* **Extracted material**
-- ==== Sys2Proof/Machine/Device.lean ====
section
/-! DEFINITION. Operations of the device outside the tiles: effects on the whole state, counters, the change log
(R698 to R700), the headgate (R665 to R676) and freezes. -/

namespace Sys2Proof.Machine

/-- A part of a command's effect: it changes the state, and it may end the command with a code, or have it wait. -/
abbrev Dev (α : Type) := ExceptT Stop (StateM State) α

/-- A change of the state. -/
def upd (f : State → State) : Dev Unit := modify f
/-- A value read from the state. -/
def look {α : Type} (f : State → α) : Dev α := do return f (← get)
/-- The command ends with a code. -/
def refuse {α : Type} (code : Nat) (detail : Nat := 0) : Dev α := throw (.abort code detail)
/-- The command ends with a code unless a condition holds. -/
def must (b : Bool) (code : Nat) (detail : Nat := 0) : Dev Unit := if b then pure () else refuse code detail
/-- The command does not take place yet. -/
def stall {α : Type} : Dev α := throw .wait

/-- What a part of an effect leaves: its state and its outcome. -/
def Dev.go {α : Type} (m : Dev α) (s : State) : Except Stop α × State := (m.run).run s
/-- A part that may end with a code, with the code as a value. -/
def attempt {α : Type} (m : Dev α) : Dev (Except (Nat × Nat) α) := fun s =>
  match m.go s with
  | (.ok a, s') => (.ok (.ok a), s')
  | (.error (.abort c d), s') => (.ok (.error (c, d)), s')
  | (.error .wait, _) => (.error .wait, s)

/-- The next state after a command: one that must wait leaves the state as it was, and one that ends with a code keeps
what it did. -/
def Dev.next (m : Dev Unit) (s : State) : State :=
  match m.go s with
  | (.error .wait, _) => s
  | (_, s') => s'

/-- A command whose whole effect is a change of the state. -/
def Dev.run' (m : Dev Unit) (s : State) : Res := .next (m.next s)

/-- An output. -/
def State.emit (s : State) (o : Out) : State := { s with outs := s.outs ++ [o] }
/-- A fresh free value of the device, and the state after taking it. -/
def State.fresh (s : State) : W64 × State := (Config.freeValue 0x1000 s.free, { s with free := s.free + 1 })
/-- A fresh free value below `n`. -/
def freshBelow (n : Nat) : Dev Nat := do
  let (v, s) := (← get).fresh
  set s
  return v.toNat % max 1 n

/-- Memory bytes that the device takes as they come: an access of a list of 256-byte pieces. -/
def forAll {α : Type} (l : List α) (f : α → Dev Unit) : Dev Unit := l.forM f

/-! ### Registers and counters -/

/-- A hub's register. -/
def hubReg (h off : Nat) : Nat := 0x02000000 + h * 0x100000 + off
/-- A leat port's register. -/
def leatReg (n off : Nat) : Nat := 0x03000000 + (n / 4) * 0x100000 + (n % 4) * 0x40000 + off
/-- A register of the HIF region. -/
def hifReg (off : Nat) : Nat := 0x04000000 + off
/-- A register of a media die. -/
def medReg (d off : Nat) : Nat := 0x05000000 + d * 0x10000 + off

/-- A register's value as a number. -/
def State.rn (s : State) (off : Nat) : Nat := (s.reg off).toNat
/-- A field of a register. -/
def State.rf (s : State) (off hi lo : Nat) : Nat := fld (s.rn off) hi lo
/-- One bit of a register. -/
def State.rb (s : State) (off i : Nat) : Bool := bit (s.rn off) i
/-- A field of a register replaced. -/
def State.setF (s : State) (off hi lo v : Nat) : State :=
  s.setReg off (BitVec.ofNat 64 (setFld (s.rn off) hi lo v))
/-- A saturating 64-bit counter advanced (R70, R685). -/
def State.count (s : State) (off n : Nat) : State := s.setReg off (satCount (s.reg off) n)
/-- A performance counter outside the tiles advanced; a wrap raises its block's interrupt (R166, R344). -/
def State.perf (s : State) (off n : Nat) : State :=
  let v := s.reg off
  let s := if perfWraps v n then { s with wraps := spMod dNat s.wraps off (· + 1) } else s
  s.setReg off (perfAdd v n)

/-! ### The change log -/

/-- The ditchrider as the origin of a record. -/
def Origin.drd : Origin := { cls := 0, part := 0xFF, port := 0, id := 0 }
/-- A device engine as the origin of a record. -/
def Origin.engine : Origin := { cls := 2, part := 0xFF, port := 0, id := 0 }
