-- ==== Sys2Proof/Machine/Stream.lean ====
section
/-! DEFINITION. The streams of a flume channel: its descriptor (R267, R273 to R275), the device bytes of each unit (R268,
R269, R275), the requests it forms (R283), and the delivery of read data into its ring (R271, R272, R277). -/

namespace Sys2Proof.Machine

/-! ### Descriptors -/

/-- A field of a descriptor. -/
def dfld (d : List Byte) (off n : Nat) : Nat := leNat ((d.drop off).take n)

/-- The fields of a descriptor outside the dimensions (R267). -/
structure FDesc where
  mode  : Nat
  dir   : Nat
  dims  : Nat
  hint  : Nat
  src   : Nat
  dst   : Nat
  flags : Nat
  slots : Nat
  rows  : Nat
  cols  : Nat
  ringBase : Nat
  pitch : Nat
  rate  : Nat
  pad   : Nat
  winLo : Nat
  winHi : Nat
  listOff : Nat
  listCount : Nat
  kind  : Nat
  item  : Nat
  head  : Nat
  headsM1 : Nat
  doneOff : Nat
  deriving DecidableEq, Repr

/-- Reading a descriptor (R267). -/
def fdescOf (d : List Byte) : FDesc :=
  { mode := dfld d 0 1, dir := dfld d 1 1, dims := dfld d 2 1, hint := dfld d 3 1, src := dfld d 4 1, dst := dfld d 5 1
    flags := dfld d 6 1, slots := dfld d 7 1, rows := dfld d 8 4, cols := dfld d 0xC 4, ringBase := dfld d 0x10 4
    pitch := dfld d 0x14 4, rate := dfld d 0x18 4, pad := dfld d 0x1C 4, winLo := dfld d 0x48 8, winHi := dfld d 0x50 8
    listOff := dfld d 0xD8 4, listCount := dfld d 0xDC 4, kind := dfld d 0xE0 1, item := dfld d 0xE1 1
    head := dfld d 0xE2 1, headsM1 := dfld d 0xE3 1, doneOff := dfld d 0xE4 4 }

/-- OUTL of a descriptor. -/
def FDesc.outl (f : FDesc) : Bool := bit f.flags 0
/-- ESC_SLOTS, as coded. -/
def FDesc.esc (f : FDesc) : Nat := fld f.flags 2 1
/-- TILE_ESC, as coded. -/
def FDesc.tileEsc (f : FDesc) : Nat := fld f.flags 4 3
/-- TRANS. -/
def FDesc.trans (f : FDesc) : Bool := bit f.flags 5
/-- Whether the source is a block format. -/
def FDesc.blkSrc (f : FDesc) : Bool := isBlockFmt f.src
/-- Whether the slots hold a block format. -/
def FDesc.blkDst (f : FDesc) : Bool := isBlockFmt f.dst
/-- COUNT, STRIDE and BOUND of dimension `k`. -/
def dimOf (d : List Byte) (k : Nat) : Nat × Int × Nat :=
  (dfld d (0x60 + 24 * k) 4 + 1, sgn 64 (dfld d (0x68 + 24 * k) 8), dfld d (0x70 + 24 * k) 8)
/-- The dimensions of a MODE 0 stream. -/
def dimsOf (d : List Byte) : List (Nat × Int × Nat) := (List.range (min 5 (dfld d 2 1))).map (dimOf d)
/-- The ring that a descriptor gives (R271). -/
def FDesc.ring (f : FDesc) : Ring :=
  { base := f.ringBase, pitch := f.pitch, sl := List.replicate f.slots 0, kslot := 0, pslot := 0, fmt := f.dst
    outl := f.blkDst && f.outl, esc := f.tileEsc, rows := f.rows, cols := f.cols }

* **What you need to do**
Here the job is to output the lines from the start of the material through the line with "(.abort code detail)", inclusive, exactly and with nothing else.

* **Written answer**
-- ==== Sys2Proof/Machine/Device.lean ====
section
/-! DEFINITION. Operations of the device outside the tiles: effects on the whole state, counters, the change log
(R698 to R700), the headgate (R665 to R676) and freezes. -/

namespace Sys2Proof.Machine

/-- A part of a command's effect: it changes the state, and it may end the command with a code, or have it wait. -/
abbrev Dev (α : Type) := ExceptT Stop (StateM State) α

/-- A change of the state. -/
def upd (f : State → State) : Dev Unit := modify f
/-- A value read from the state. -/
def look {α : Type} (f : State → α) : Dev α := do return f (← get)
/-- The command ends with a code. -/
def refuse {α : Type} (code : Nat) (detail : Nat := 0) : Dev α := throw (.abort code detail)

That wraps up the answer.